Sunday, May 1, 2011

A Repositioning Case Study

This article was adapted from a series of posts made in our online discussion group by Matt Haley—PWH

I joined a company selling internet, and CD-ROM e-commerce solutions that used a common engine and had a service component to take paper and some electronic product data and create a customized solution that acted like a sales person it would lead a customer to the right solution without the customer having to know squat about the internal naming conventions of product lines and the like.

What was clear was that the technology was excellent: no large downloads! The problems included selling to the building product markets at $12K to $18K. It was profitable, but not as profitable as possible.

After looking at what we were doing, I did the standard review of needs and technology fit and we targeted raising the price to the current market while evaluating new markets.

To raise the price, we stopped calling on the web or sales support people charged with getting a “web catalog” going. We started talking to the VP of Sales first, then the President about using the Web as a channel, and how the Web needs to support your other channels issues.

In companies with an indirect channel primarily, we talked to whoever owned the channel and the president.

The VP of Sales, the partner manager, and the presidents all care about top line revenue. Mid-level marketers, anyone in Information Services, Marcom people, Web designers and the like care about cost containment. If you save $100K, the price has to be less than $100K.

If you increase top line revenue and bottom line profit, then the price can be anything less than the risk rated increase in profit.

After doing this research, we found a price point of approximately $90K to $120K for the same product we had been selling at $12K to $18K. And our customers were happier. And the sales cycle dropped dramatically!

After doing a lot of competitive analysis and some secondary research, I changed the product description to be a software license at 50% of the price and Consulting for 50%. This served to help people understand why we had a standard maintenance contract and increased the acceptance of the 20% maintenance on both the service (consulting) and the license.

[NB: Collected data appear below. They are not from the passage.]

-- ==== Sys2Proof/Machine/Ops.lean ====
section
/-! DEFINITION. The named operations: registers, shapes and latches; caches at an acquire; taking an exception and
returning from one; issuing an instruction (spec/03_register.md, spec/07_group.md R122 to R124, R128;
spec/08_operation.md R161 to R164). -/

namespace Sys2Proof.Machine

/-! ## Registers -/

/-- What a thread reads of a v register (R52). -/
def VVal.at (v : VVal) (t : Nat) : Word :=
  match v with
  | .u w => w
  | .a b s => b + s * BitVec.ofNat 32 t
  | .g ws => Tab.get 0 ws t

/-- The tag code (R52). -/
def VVal.tag : VVal → Nat
  | .u _ => 0
  | .a _ _ => 1
  | .g _ => 2

def Block.vreg (k : Block) (n : Nat) : VVal := Tab.get (.u 0) k.v n

/-- Word `i` of a register operand for a thread. -/
def Block.regWord (k : Block) (t : Nat) (x : Thread) (s : Sel) (i : Nat) : Word :=
  match s with
  | .v n => (k.vreg (n.toNat + i)).at t
  | .o n => Tab.get 0 x.o (n.toNat + i)
  | _ => 0

/-- A latch by number. -/
def Thread.latch (x : Thread) (n : BitVec 2) : Latch :=
  match n.toNat with
  | 0 => x.l0
  | 1 => x.l1
  | 2 => x.l2
  | _ => x.l3

def Latch.bits : Latch → DWord
  | .val v => v
  | _ => 0

/-- A push (R46). -/
def Thread.push (x : Thread) (l : Latch) : Thread := { x with l3 := x.l2, l2 := x.l1, l1 := x.l0, l0 := l }

/-- A latch-clear point (R47). -/
def Thread.clearLatches (x : Thread) : Thread := { x with l0 := .invalid, l1 := .invalid, l2 := .invalid, l3 := .invalid }

/-- A register or pair, or `n` registers, as bytes from the lowest register up. -/
def Block.regBytes (k : Block) (t : Nat) (x : Thread) (s : Sel) (n : Nat) : List Byte :=
  wordBytes ((List.range n).map fun i => k.regWord t x s i)

/-- The value of a predicate source: `0x119` is 0 (R67). -/
def Thread.predSel (x : Thread) (s : Sel) : Bool :=
  match s with
  | .p n => predBit x.p n.toNat
  | _ => false

/-- A source read as 32 bits whatever the type (R30). -/
def Block.src32 (k : Block) (t : Nat) (x : Thread) (lit : Option Word) (s : Sel) : Word :=
  match s with
  | .v _ | .o _ => k.regWord t x s 0
  | .l n => lo32 (x.latch n).bits
  | .lit => lit.getD 0
  | .small c => BitVec.ofInt 32 ((c.toNat : Int) - 16)
  | .p n => if predBit x.p n.toNat then 1 else 0
  | _ => 0

/-- A register pair or a latch as 64 bits. -/
def Block.pair (k : Block) (t : Nat) (x : Thread) (s : Sel) : DWord :=
  match s with
  | .l n => (x.latch n).bits
  | _ => k.regWord t x s 1 ++ k.regWord t x s 0

/-- A source in an element format with a count of elements, `n` registers wide (R30, R31, R118). -/
def Block.srcIn (k : Block) (t : Nat) (x : Thread) (lit : Option Word) (f : ElemFmt) (cnt n : Nat) (s : Sel) : DWord :=
  match s with
  | .v _ | .o _ => if n = 2 then k.pair t x s else (k.regWord t x s 0).setWidth 64
  | .l m => if n = 2 then (x.latch m).bits else (lo32 (x.latch m).bits).setWidth 64
  | .lit => litIn f (lit.getD 0)
  | .small c => constIn f cnt ((c.toNat : Int) - 16)
  | .p m => constIn f cnt (if predBit x.p m.toNat then 1 else 0)
  | _ => 0

/-- The integer format in which a "64" source reads a constant (R67, log entry 10). -/
def fmt64 (ty : Ty) : ElemFmt := .int (ty.signed) 64

/-- The value of one source field for a thread, by the role its entry gives it. -/
def Block.srcVal (k : Block) (t : Nat) (x : Thread) (f : Std) (r : SrcRole) (p : BitVec 2) (s : Sel) : DWord :=
  match r with
  | .val => reshape f.ty p (k.srcIn t x f.lit (tyFmt f.ty) f.ty.cnt (if f.ty.wide then 2 else 1) s)
  | .w32 | .disp | .offset | .vreg => (k.src32 t x f.lit s).setWidth 64
  | .w64 => k.srcIn t x f.lit (fmt64 f.ty) 1 2 s
  | .target | .addr => k.pair t x s
  | .pred => if x.predSel s then 1 else 0
  | _ => 0

/-! ## Which registers, latches and predicates an instruction uses -/

/-- v register n is n, o register n is 256 + n. -/
def runRegs (s : Sel) (n : Nat) : List Nat :=
  match s with
  | .v k => (List.range n).map fun i => k.toNat + i
  | .o k => (List.range n).map fun i => 256 + k.toNat + i
  | _ => []

/-- What an instruction reads and writes. -/
structure Uses where
  rd : List Nat := []
  wr : List Nat := []
  prd : List Nat := []
  pwr : List Nat := []
  /-- Latch sources in the order of R48. -/
  lat : List (BitVec 2) := []
  deriving DecidableEq, Repr

def Uses.join (a b : Uses) : Uses :=
  { rd := a.rd ++ b.rd, wr := a.wr ++ b.wr, prd := a.prd ++ b.prd, pwr := a.pwr ++ b.pwr, lat := a.lat ++ b.lat }

/-- A source of `n` registers. -/
def srcUse (s : Sel) (n : Nat) : Uses :=
  match s with
  | .p k => if k.toNat < 7 then { prd := [k.toNat] } else {}
  | .l k => { lat := [k] }
  | s => { rd := runRegs s n }

/-- A destination of `n` registers, or a predicate. -/
def dstUse (s : Sel) (n : Nat) : Uses :=
  match s with
  | .p k => { pwr := [k.toNat] }
  | s => { wr := runRegs s n }

/-- The registers of a source role. -/
def srcCount (ty : Ty) : SrcRole → Nat
  | .val => if ty.wide then 2 else 1
  | .w32 | .disp | .vreg | .offset => 1
  | .w64 | .target | .addr => 2
  | .group n _ | .vgroup n _ | .data n => n
  | _ => 0

/-- The registers of a destination role. -/
def dstCount (ty : Ty) : DstRole → Nat
  | .val => if ty.wide then 2 else 1
  | .w32 | .vreg => 1
  | .w64 => 2
  | .group n _ | .data n => n
  | _ => 0

def roleUse (ty : Ty) (r : SrcRole) (s : Sel) : Uses :=
  match r with
  | .unused | .barred | .modifier _ | .own => {}
  | r => srcUse s (srcCount ty r)

/-- The uses of an instruction that follows a rule. -/
def stdUses (f : Std) (r : Rule) : Uses :=
  (((roleUse f.ty r.a f.a).join (roleUse f.ty r.b f.b)).join (roleUse f.ty r.c f.c)).join
    (match r.d with
     | .own => {}
     | d => dstUse f.d (dstCount f.ty d))

/-- The predicate that a func field names beside the operands: 7 is none (R71, R72). -/
def funcPred (f : Std) : List Nat := if f.func.toNat < 7 then [f.func.toNat] else []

We then changed to Computer and Instrumentation as the target markets, and raised the price to $175K per channel used plus the Consulting Service at $70K per product line.

We sell this model to the business owners, the VP’s of Sales, the VP of sales operations and the president or as close as we can. Each channel can be bought separately, and therefore the total is less than most companies that are large need to take to the Board of Directors. VPs and Presidents make decisions quickly, so the sales cycle is shrinking.

By packaging what was a service into products that match the needs of the person best able to increase their income, we bypass the techno-squirrels until they are boxed in.

By doing fixed-price whole solution pricing, we remove the biggest risk factor to the IS manager. When IS (not if but when) the IS department and we get down to a couple of acceptance test quibbles, we let the funding party make the decision, and we give alternatives based on time, not cost. An extra $10K won’t sway the decision as effectively as two months on the schedule will.

We know the current price point is too high for many potential prospects. So we are packaging the tools we use in house and a set of standard templates and will be offering a lower cost solution that has less Consulting Service, removes some product features we find only large international companies care about and will be available at a much lower price.

The person who will increase their earnings or decrease their risk is always a good place to start. They have almost always delegated the problem to someone who does NOT see the business problem driving the request.

In our case they think they were charged with getting a configurator online, not increasing top line revenue.

Matthew Haley is VP of fast-growing software technology company.